In speaking about steam power in the ironclad thread, I started to wonder - how much (in D&D terms) does coal cost?  It's not listed as a commodity in the PHB, DMG or the Arms and Equipment Guide, but one must imagine that even if not used to produce steam power, people use it to heat their homes and fuel cookstoves.  Dwarves would use it to heat their forges, etc. 

How much is coal worth?


----------



## alsih2o (Apr 20, 2005)

More importantly, do bad guy have an advantage form all the coal Santa brings them?

 Just price it like firewood or peat.


----------



## adwyn (Apr 20, 2005)

Without the need for a coal industry to support steam technology, probably a few copper a bucket in regions where it can be found (mined), otherwise it would be an oddity that would range from a few silver to several gold for a lump.


----------



## Kax Tuglebend (Apr 20, 2005)

i'd price it in line with firewood, since according to a recent Dungeon Magazine, D&D Coal is made by burning wood.. (obviously somebody didnt know the difference between Coal and Charcoal..)

oh and incase anyones interested, apparently medieval northern english monks did alot of coal mining..


----------



## Umbran (Apr 20, 2005)

How much coal costs depends on how you're getting your coal.  Today, with modern methods, coal is pretty darn cheap.  Most of US electricity is generated from burning coal.  That takes huge amounts of fuel, but your electic bill is still reasonable.  Because coal is cheap.

With more primitive mining,the relative price increases.  The stuff is more common than precious metals and gems, but not that much easier to get at.  
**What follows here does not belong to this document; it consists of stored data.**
-- ==== Sys2Proof/Tests/Slice0.lean ====
section
/-! SUPPORT. The model's own tests. A decoder test writes its word field by field from the layouts of 30_encoding.md R82 to
R88 and R101 to R104; a step test takes its expected values from 95_test_vectors.md or counts them by hand from the rule it
names; a witness shows a state that meets the hypotheses of the obligation it is named after. -/

namespace Sys2Proof.Tests

open Sys2Proof Sys2Proof.Machine

/-! ### Well-formedness: an ill-formed term for each check -/

theorem test_wf_refuses_byte_without_valid : (Instr.rxPoll false 0x05#8).wf = false := by decide
theorem test_wf_refuses_answerback_three : (Instr.actAnswerback 3#2).wf = false := by decide
theorem test_wf_refuses_selector_without_flag : (Instr.actEscapeprefix false 0x4F#8 0x50#8).wf = false := by decide
theorem test_action_wf_refuses_answerback_three : (Action.answerback 3#2).wf = false := by decide
theorem test_action_wf_refuses_selector_without_flag : (Action.escapePrefix false 0x4F#8 0x50#8).wf = false := by decide

/-! ### Decoding: every constructor's word, bit by bit -/

theorem test_decode_strobe :
    decodeEvent (0b0001#4 ++ 0b00000#5 ++ 0b100000000000010#15 ++ 0b01000001#8) =
      .ok (.strobe 0x41#8 0x4002#15) := by decide
theorem test_decode_tick : decodeEvent (0b0010#4 ++ 0#28) = .ok .tick := by decide
theorem test_decode_hostline : decodeEvent (0b0011#4 ++ 0#27 ++ 0b1#1) = .ok (.hostline true) := by decide
theorem test_decode_rxPoll :
    decodeEvent (0b0100#4 ++ 0#19 ++ 0b1#1 ++ 0b00000101#8) = .ok (.rxPoll true 0x05#8) := by decide
theorem test_decode_rxPoll_none :
    decodeEvent (0b0100#4 ++ 0#19 ++ 0b0#1 ++ 0b00000000#8) = .ok (.rxPoll false 0x00#8) := by decide
theorem test_decode_bellEnd : decodeEvent (0b0101#4 ++ 0#28) = .ok .bellEnd := by decide
theorem test_decode_drainStep : decodeEvent (0b0110#4 ++ 0#28) = .ok .drainStep := by decide
theorem test_decode_activity : decodeEvent (0b0111#4 ++ 0#28) = .ok .activity := by decide
theorem test_decode_raEnd : decodeEvent (0b1000#4 ++ 0#28) = .ok .raEnd := by decide
theorem test_decode_dkPoll :
    decodeEvent (0b1001#4 ++ 0#13 ++ 0b100000000000001#15) = .ok (.dkPoll 0x4001#15) := by decide
theorem test_decode_reset : decodeEvent (0b1111#4 ++ 0#28) = .ok .reset := by decide
theorem test_decode_actNoop : decodeAction (0#30 ++ 0b00#2) = .ok .noop := by decide
theorem test_decode_actBreak : decodeAction (0#30 ++ 0b01#2) = .ok .brk := by decide
theorem test_decode_actAnswerback : decodeAction (0#28 ++ 0b01#2 ++ 0b10#2) = .ok (.answerback 1#2) := by decide
theorem test_decode_actEscapeprefix :
    decodeAction (0#8 ++ 0b01010000#8 ++ 0b01001111#8 ++ 0#3 ++ 0b1#1 ++ 0#2 ++ 0b11#2) =
      .ok (.escapePrefix true 0x4F#8 0x50#8) := by decide

/-- 95_test_vectors.md section 2.1: the illegal words. -/
theorem test_illegal_words :
    [0x00000000#32, 0xA0000000#32, 0xE0000000#32, 0x20000001#32, 0x10800000#32, 0x1FFFFFFF#32, 0x30000002#32, 0x40000005#32,
      0x40000200#32, 0x90008000#32, 0xF0000001#32].all (fun w => (decodeEvent w).toOption.isNone) = true := by decide

/-- 95_test_vectors.md section 2.5: the rejected descriptors, by name. -/
theorem test_rejected_descriptors :
    decodeAction 0x0000000E#32 = .error .answerbackIndex ∧ decodeAction 0x00000004#32 = .error .reservedBits ∧
      decodeAction 0x00000005#32 = .error .reservedBits ∧ decodeAction 0x00004F03#32 = .error .selectorWithoutFlag ∧
      decodeAction 0x01000003#32 = .error .reservedBits := by decide

/-- 30_encoding.md R93: the trace syntax beside its words. -/
theorem test_encode_trace_syntax :
    encode (.strobe 0x41#8 0#15) = 0x10000041#32 ∧ encode (.rxPoll true 0x05#8) = 0x40000105#32 ∧
      encode (.dkPoll 1#15) = 0x90000001#32 ∧ encode (.hostline true) = 0x30000001#32 ∧
      encode (.actEscapeprefix true 0x4F#8 0x50#8) = 0x00504F13#32 := by decide

/-- 30_encoding.md R93, R94: four lines of a trace. -/
theorem test_parse_trace_lines :
    parseLine "STROBE c=0x41 k=0x0000 ; captured".toList = some (some (.op (.strobe 0x41#8 0#15))) ∧
      parseLine "RX_POLL none".toList = some (some (.op (.rxPoll false 0#8))) ∧
      parseLine "TICKS 12".toList = some (some (.ticks 12)) ∧
      parseLine "TASK rx=0x05".toList = some (some (.task (some 0x05#8) 0#15)) := by decide

/-! ### Small configurations and states -/

/-- Strobe mode, two keys, key 2 a Break, escape on key 1 (95_test_vectors.md P4, without its handshake). -/
def strobeKeys : Config :=
  { Config.baseline with dkCount := 2, dkMode := .strobe, escMask := 1#15, action := [0x00000000#32, 0x00000001#32] }

/-- Poll mode, three keys, window 5 (95_test_vectors.md section 2.4), keys bound to Answerback(1), Break and EscapePrefix. -/
def polledKeys : Config :=
  { Config.baseline with dkCount := 3, dkMode := .poll, debounceWindow := 5,
                         action := [0x00000006#32, 0x00000001#32, 0x00504F13#32], ab1 := [0x31#8] }

/-- The same with no window. -/
def polledKeysAtOnce : Config := { polledKeys with debounceWindow := 0 }

/-- Immediate key-ack, active-low, with a bell and an answer-back. -/
def immediateAck : Config :=
  { Config.baseline with raMode := .keyAck, bellMode := .activeLow, ab0 := [0x4B#8] }

/-- Delayed key-ack, active-high, delay 3 (95_test_vectors.md section 2.6). -/
def delayedAck : Config :=
  { Config.baseline with raMode := .keyAck, raPolarity := .activeHigh, raDelay := 3, bellMode := .activeHigh }

/-- Host-follow, active-low. -/
def hostFollow : Config := { Config.baseline with raMode := .hostFollow }

/-- The power-up state of a configuration, moved to a phase. -/
def inPhase (c : Config) (p : Phase) : State := { State.powerUp c with phase := p }

/-- A state with the one entry `e` queued, in phase DRAIN. -/
def holding (c : Config) (e : Entry) : State := { inPhase c .drain with slot := [(0, e)], inIdx := 1 }

/-- A full queue of two slots, its one entry in slot 1. -/
def fullQueue : State :=
  { State.powerUp { Config.baseline with par := { Params.reference with n := 2 } } with
    slot := [(1, { charCode := 0x41#8, directKeys := none })], outIdx := 1 }

/-- A property of the next state, where a fault or a refusal has none. -/
def after (r : Result) (p : State → Bool) : Bool :=
  match r with
  | .next t => p t
  | .fault _ => false
  | .refused _ => false

/-! ### One step of each operation -/

/-- 95_test_vectors.md section 2.2: 0x10000241 with `dkCount = 3`, strobe mode, inversion 7 stores `some 5`. -/
theorem test_strobe_samples_keys :
    after (exec (.strobe 0x41#8 2#15) (State.powerUp { strobeKeys with dkCount := 3, dkInvertMask := 7#15 }))
      (fun t => Memory.find t.slot 0 == some { charCode := 0x41#8, directKeys := some 5#15 } && t.inIdx == 1) = true := by
  decide

/-- 95_test_vectors.md section 2.2: on a full queue only `ovf` changes. -/
theorem test_strobe_on_full_queue_counts :
    exec (.strobe 0x42#8 0#15) fullQueue = .next { fullQueue with ovf := 1#32 } := by rfl

/-- 95_test_vectors.md section 2.2: TW = 32 wraps. -/
theorem test_tick_wraps :
    after (exec .tick { State.reset with time := 0xFFFFFFFF }) (fun t => t.time == 0) = true := by decide

/-- 95_test_vectors.md section 2.6: host-follow, active-low. -/
theorem test_hostline_asserted :
    after (exec (.hostline true) (inPhase hostFollow .idle)) (fun t => t.raPin == .L && t.outv == [.ra .L]) = true := by decide
theorem test_hostline_released :
    after (exec (.hostline false) (inPhase hostFollow .idle)) (fun t => t.raPin == .H && t.outv == [.ra .H]) = true := by decide

/-- 95_test_vectors.md section 2.3: ENQ and BEL. -/
theorem test_rxPoll_enq :
    after (exec (.rxPoll true 0x05#8) (inPhase immediateAck .idle))
      (fun t => t.outv == [.tx 0x4B#8] && t.phase == .drain && !t.sent) = true := by decide
theorem test_rxPoll_bel :
    after (exec (.rxPoll true 0x07#8) (inPhase immediateAck .idle))
      (fun t => t.outv == [.bell .L] && t.phase == .bellWait && t.bellPin == .L) = true := by decide

/-- 95_test_vectors.md section 2.6: BELL_END gives `BELL(H)` in active-low mode. -/
theorem test_bellEnd :
    after (exec .bellEnd (inPhase immediateAck .bellWait)) (fun t => t.outv == [.bell .H] && t.phase == .drain) = true := by
  decide

/-- 95_test_vectors.md section 2.3: the sample is dispatched before the parity drop. -/
theorem test_drainStep_dispatches_before_parity :
    after
      (exec .drainStep
        (holding { strobeKeys with dkCount := 1, parityMode := .even, action := [1#32] }
          { charCode := 0x01#8, directKeys := some 1#15 }))
      (fun t => t.outv == [.ctrl true, .ind true] && t.dkPrev == 1#15 && t.ind && !t.sent && t.outIdx == 1) = true := by decide

/-- 95_test_vectors.md P4: key 1 held, so the character is escaped; NoOp emits nothing. -/
theorem test_drainStep_escapes :
    after (exec .drainStep (holding strobeKeys { charCode := 0x61#8, directKeys := some 1#15 }))
      (fun t => t.outv == [.tx 0x1B#8, .tx 0x61#8] && t.sent && t.phase == .drain) = true := by decide

/-- 95_test_vectors.md section 2.6: delay 3, elapsed 3 and 4 (active-high). -/
theorem test_activity_waits_at_the_delay :
    after (exec .activity { inPhase delayedAck .act with time := 10, hs := { pending := true, lastSendTime := 7 } })
      (fun t => t.outv == [] && t.phase == .dkPoll && t.hs.pending) = true := by decide
theorem test_activity_pulses_after_the_delay :
    after (exec .activity { inPhase delayedAck .act with time := 11, hs := { pending := true, lastSendTime := 7 } })
      (fun t => t.outv == [.ra .H] && t.phase == .raWait && !t.hs.pending) = true := by decide

/-- 95_test_vectors.md section 2.6: RA_END gives `RA(L)` with active-high polarity. -/
theorem test_raEnd :
    after (exec .raEnd (inPhase delayedAck .raWait)) (fun t => t.outv == [.ra .L] && t.phase == .dkPoll) = true := by decide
In Medieval and Renaissance eras, coal was not all that common a fuel for heating and forges.  Wood was far more convenient for home heating.  And many a forge can work from charcoal.


----------



## Zappo (Apr 20, 2005)

I'd price coal from mines as substantially higher than charcoal, but substantially lower than any metal. I don't know anything at all about mining but that sounds reasonable.


----------



## Mark Plemmons (Apr 20, 2005)

I'd say that the availability/price of coal depends on your setting.  Though I haven't done any research on the subject, I don't believe that a medieval setting would even be aware of coal, so wood would be the main fuel - excluding magic, of course.


----------



## TheAuldGrump (Apr 20, 2005)

Zappo said:
			
		

> I'd price coal from mines as substantially higher than charcoal, but substantially lower than any metal. I don't know anything at all about mining but that sounds reasonable.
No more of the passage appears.